U.S. home prices will remain positive until year-end as demand gets a boost from moderate job growth and record-low affordability rates.

In the end of second quarter, the United States is on top of international real estate trends with inflation adjusted home prices rising 8% year-on-year, according to Scotiabank global economist Adrienne Warren said in a note, “Global Real Estate Trends.”

The economic and monetary conditions in the U.S. led by rising consumer confidence will contribute to considerable pent-up demand for housing following the multi-year downturn, Ms Warren said.

Although rising mortgage rates will ease, this will not impede the recovery, which Ms Warren said “is still in its early stages from a cyclical standpoint.”

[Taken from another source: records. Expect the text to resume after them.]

-- ==== Sys2Proof/Machine/ClosedForms.lean ====
section
/-! DEFINITION. The closed forms the spec gives beside its pseudocode, and the pseudocode's steps in the spec's own arithmetic
of non-negative integers (00_scope R8, R9, R10). No meaning calls them: the statements hold the machine against them. -/

namespace Sys2Proof.Machine

/-- `a +32 b` on integers (00_scope R8). -/
def addMod32 (a b : Nat) : Nat := (a + b) % 2 ^ 32

/-- `ROTL32(v, n)` on integers: `((v << n) mod 2^32) | (v >> (32 − n))` (00_scope R9). -/
def rotlNat (v n : Nat) : Nat := (v <<< n) % 2 ^ 32 ||| v >>> (32 - n)

/-- The twelve steps of QR, each reading what the earlier ones wrote, on integers (40_chacha20_core R120). -/
def quarterSteps (a b c d : Nat) : Nat × Nat × Nat × Nat :=
  let a := addMod32 a b
  let d := d ^^^ a
  let d := rotlNat d 16
  let c := addMod32 c d
  let b := b ^^^ c
  let b := rotlNat b 12
  let a := addMod32 a b
  let d := d ^^^ a
  let d := rotlNat d 8
  let c := addMod32 c d
  let b := b ^^^ c
  let b := rotlNat b 7
  (a, b, c, d)

/-- `LE32` of the four bytes from an offset on, written out (00_scope R10). -/
def le32At {n : Nat} (b : Vector Byte n) (off : Nat) (h : off + 3 < n) : Nat :=
  b[off].toNat + 2 ^ 8 * b[off + 1].toNat + 2 ^ 16 * b[off + 2].toNat + 2 ^ 24 * b[off + 3].toNat

/-- `KS_XOR(key, nonce, ctr0, data)` as a function of the byte's position: byte `p` is masked with byte `p mod 64` of the block
of counter `ctr0 + floor(p / 64)` (41_keystream_generator R150). -/
def keystreamMask (key : Key) (nonce : Nonce) (ctr0 : Nat) (data : Bytes) : Bytes :=
  data.mapIdx fun p x =>
    x ^^^ (cc20Block key (BitVec.ofNat 32 (ctr0 + p / 64)) nonce)[p % 64]'(Nat.mod_lt p (by decide))

/-- How many 64-byte blocks a message of `n` bytes needs: `ceil(n / 64)` (41_keystream_generator R150). -/
def blocksNeeded (n : Nat) : Nat := (n + 63) / 64

/-- The blocks of a message, each by its place: block `i` is bytes `16i` to `min(16i + 16, L)`, for `i` from 0 to
`ceil(L / 16) − 1` (42_poly1305 R163). -/
def messageBlocks (msg : Bytes) : List Bytes :=
  (List.range ((msg.length + 15) / 16)).map fun i => memRead msg (16 * i) (min 16 (msg.length - 16 * i))

/-- `n_1·r^q + n_2·r^(q−1) + … + n_q·r` (42_poly1305 R166). -/
def polySum (r : Nat) : List Nat → Nat
  | [] => 0
  | n :: ns => n * r ^ (ns.length + 1) + polySum r ns

/-- A list of operations performed one after another, stopping at the first that does not answer a next state
(30_encoding R107). -/
def performAll : List Instr → State → Out
  | [], s => .next s
  | i :: is, s =>
    match exec i s with
    | .next t => performAll is t
    | .fault r => .fault r
    | .refused r => .refused r

/-- The result codes (30_encoding R104). -/
def Result.code : Result → Nat
  | .ok => 0
  | .invalidKeyLength => 1
  | .invalidNonceLength => 2
  | .malformedInput => 3
  | .authenticationFailure => 4

end Sys2Proof.Machine
end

However, in spite the positive projection on the U.S. housing market, the construction activity is still low.

Fewer Homes on Sale

Trulia’s lead economist Jed Kolko in a blog noted that though inventory levels point upwards, vacancies are still high because a few homes are listed on sale.

Homeowners are waiting for prices to lift further, Mr. Kolko added before putting them in the market.

He said that a pent-up demand of at least 1.1 million annually could be tapped from households to be formed once the generation X and Y gets a bigger push to leave their parent’s nests and be on their own.

Rentals More Appealing

Majority of U.S. home owners, whose property are still under water, are now renting, a related report by the Financial Times said.

U.S. homeownership rate declined to 18-year low at about 65% and is still to decline to 60% from a high of 70%, economists surveyed by Ft.com said.

The U.S. commerce department has estimated that for each percentage point decline in home ownership, there has been a shift of approximately 1.1 million households to the rental market.

“The construction of multifamily apartments had rised by 353% since the housing market dip, while single-family homes rose 78%,” the FT.com said quoting data from the U.S. commerce department.

This article was republished with permission from Global Property Guide.